Is A-Labs Capital II Corp. (CVE:ALAB.P) Growing Too Fast?

In this article:

Trailing twelve-month data shows us that A-Labs Capital II Corp.'s (CVE:ALAB.P) earnings loss has accumulated to -CA$56.9k. Although some investors expected this, their belief in the path to profitability for A-Labs Capital II may be wavering. A crucial question to bear in mind when you’re an investor of an unprofitable business, is whether the company will have to raise more capital in the near future. Cash is crucial to run a business, and if a company burns through its reserves fast, it will need to raise further funds. This may not always be on good terms, which could hurt current shareholders if the new deal lowers the value of their shares. Today I’ve examined A-Labs Capital II’s financial data from its most recent earnings update, to roughly assess when the company may need to raise new capital.

Check out our latest analysis for A-Labs Capital II

What is cash burn?

With a negative free cash flow of -CA$59.6k, A-Labs Capital II is chipping away at its CA$165k cash reserves in order to run its business. Companies with high cash burn rates can eventually turn into ashes, which makes it the biggest risk an investor in loss-making companies face. A-Labs Capital II operates in the asset management and custody banks industry, which on average generates a positive earnings per share, meaning the majority of its peers are profitable. A-Labs Capital II faces the trade-off between running the risk of depleting its cash reserves too fast, or risk falling behind its profitable competitors by investing too slowly.

TSXV:ALAB.P Income Statement, September 19th 2019
TSXV:ALAB.P Income Statement, September 19th 2019

When will A-Labs Capital II need to raise more cash?

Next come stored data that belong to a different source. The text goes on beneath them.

-- ==== Sys2Proof/Machine/Copy.lean ====
section
/-! DEFINITION. The copy engine, tags and streams (14_copy_queues.md). -/

namespace Sys2Proof.Machine

/-! Pushing a command -/

/-- Commands outstanding on a core, oldest first (R254). -/
def State.outstanding (s : State) (core : Nat) : List Cmd := s.cmds.filter fun c => c.core == core

/-- Is the core's FIFO full, its four channels taken (R254)? -/
def State.fifoFull (s : State) (core : Nat) : Bool := decide (68 ≤ (s.outstanding core).length)

/-- Tag state of a hart. -/
def Hart.tag (h : Hart) (g : Nat) : TagState := (h.tags.toList[g]?).getD {}

/-- Change a tag of a hart. -/
def Hart.setTag (h : Hart) (g : Nat) (f : TagState → TagState) : Hart :=
  { h with tags := h.tags.set (g % 64) (f h.tags[g % 64]) }

/-- What the instruction captured when it first issued, if it is restarted whole (R201), else the present values. -/
def restarted (operands : List Word) : M Captured := do return (← get).issue operands

/-- Tag and `tagmap` of a hart after a push (R261). -/
def Hart.tagPushed (h : Hart) (tag : Nat) (scope : BitVec 3) : Hart :=
  let h := h.setTag tag fun t => { t with busy := true, errpend := false, scope := scope }
  { h with tagmap := h.tagmap &&& ~~~(1#64 <<< tag) }

/-- The push of R261: the waits, the checks of the command between them unless they are made already, the release, then
`atPush` with the seal or the marks, and the tag. `again` makes the checks afresh after every wait; `vs` and `xcore` are
those of a `cpyc`. DESIGN CHOICE (notes/assumptions/24.md): a `cpyc` whose target has left its core while it waited fails them. -/
def pushCommand (tag : Nat) (scope : BitVec 3) (ord : Bool) (kind : CmdKind) (cap : Captured) (vs : BitVec 5)
    (xcore : Word) (checks : M Unit) (ready : M Bool) (atPush : M Unit) (again checked : Bool) : M Unit := do
  let h ← curHart
  let sleep (done : Bool) : M Unit := modCur fun h =>
    { h.hold cap with wait := .push tag scope ord kind done vs xcore }
  if (h.tag tag).busy then sleep checked
  else
    if !checked then checks
    let s ← get
    if s.fifoFull h.core || !(← ready) then sleep (!again)
    else
      releaseM scope.toNat
      atPush
      modCur fun h => h.tagPushed tag scope
      modify fun s => { s with
        cmds := s.cmds ++ [{ uid := s.nextUid, core := h.core, hart := h.uid, tag := tag, scope := scope, ord := ord,
                             sup := h.status.sup, cw := cap.cw, kind := kind }]
        nextUid := s.nextUid + 1 }
      retireM

/-! Checks of the commands (R262 to R265) -/

/-- The lowest address of a range at which an access of a kind fails, with its cause (R262). DESIGN CHOICE
(notes/assumptions/20.md): pages are translated in ascending order, none above the first that fails. -/
def rangeFault (a : Agent) (k : Kind) (va len : Nat) : M (Option (Nat × BitVec 8)) := do
  if len = 0 then return none
  go (pageStarts va len)
where
  /-- The first failing page; in the window the end of each piece counts as well (R169). -/
  go : List Nat → M (Option (Nat × BitVec 8))
    | [] => return none
    | v :: vs => do
      match ← attempt (xlateM a k (BitVec.ofNat 64 v)) with
      | .error t => return some (v, t.cause)
      | .ok _ =>
        let last := min (va + len - 1) (v / 65536 * 65536 + 65535)
        if inWindow (BitVec.ofNat 64 v) then
          match ← attempt (xlateM a k (BitVec.ofNat 64 last)) with
          | .error t => do
            let s ← get
            return some (tileWindow + (s.allocation s.cur).2, t.cause)
          | .ok _ => go vs
        else go vs

/-- Trap at the lowest of the faulting addresses (R262). DESIGN CHOICE (notes/assumptions/24.md): where source and destination fail
at the same address, the cause is the source's. -/
def lowestFault : List (Option (Nat × BitVec 8)) → M Unit
  | fs =>
    match fs.filterMap id with
    | [] => pure ()
    | f :: rest =>
      let low := rest.foldl (fun (x : Nat × BitVec 8) y => if y.1 < x.1 then y else x) f
      trap low.2 (BitVec.ofNat 64 low.1)

/-- The kind of an engine write under a captured `cw` (R335). -/
def engineKind (cw : BitVec 5) : Kind := if cw.getLsbD 4 then .window else .write

/-- The hart that `xcore` names, if it can be the target (R264). DESIGN CHOICE (notes/assumptions/24.md): another hart of the
issuing hart's own core can be. -/
def State.copyTarget (s : State) (x : Word) (vd : BitVec 5) : Option Hart :=
  if 2048 ≤ x.toNat then none
  else s.harts.find? fun g =>
    g.place == .resident (x.toNat % 256) (x.toNat / 256) && g.launch == s.cur.launch && g.uid != s.cur.uid &&
      !(g.status.matrix && decide (24 ≤ vd.toNat))

/-- Is the launch's allocation on a core kept outside the buffer, for harts parked from there (R168)? -/
def State.stowedOn (s : State) (l : Launch) (core : Nat) : Option Stowed :=
  l.stowed.find? fun y => y.core == core && y.groups.any (s.keepsBuffer l.uid)

/-- Does the launch hold an allocation on a core (R168)? -/
def State.holdsBuffer (s : State) (launch core : Nat) : Bool :=
  (s.launch? launch).any fun l => (l.allocs.any fun c => c.core == core) || (s.stowedOn l core).isSome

One way to measure the cost to A-Labs Capital II of keeping the business running, is by using free cash flow (which I define as cash flow from operations minus fixed capital investment).

Even though this is analysis is fairly basic, and A-Labs Capital II still can cut its overhead in the near future, or open a new line of credit instead of issuing new shares, this analysis still gives us an idea of the company’s timeline and when things will have to start changing, since its current operation is unsustainable.

Next Steps:

I admit this is a fairly basic analysis for ALAB.P's financial health. Other important fundamentals need to be considered as well. You should continue to research A-Labs Capital II to get a better picture of the company by looking at:

  1. Historical Performance: What has ALAB.P's returns been like over the past? Go into more detail in the past track record analysis and take a look at the free visual representations of our analysis for more clarity.

  2. Management Team: An experienced management team on the helm increases our confidence in the business – take a look at who sits on A-Labs Capital II’s board and the CEO’s back ground.

  3. Other High-Performing Stocks: If you believe you should cushion your portfolio with something less risky, scroll through our free list of these great stocks here.

NB: Figures in this article are calculated using data from the trailing twelve months from 31 December 2018. This may not be consistent with full year annual report figures. Operating expenses include only SG&A and one-year R&D.

We aim to bring you long-term focused research analysis driven by fundamental data. Note that our analysis may not factor in the latest price-sensitive company announcements or qualitative material.

If you spot an error that warrants correction, please contact the editor at editorial-team@simplywallst.com. This article by Simply Wall St is general in nature. It does not constitute a recommendation to buy or sell any stock, and does not take account of your objectives, or your financial situation. Simply Wall St has no position in the stocks mentioned. Thank you for reading.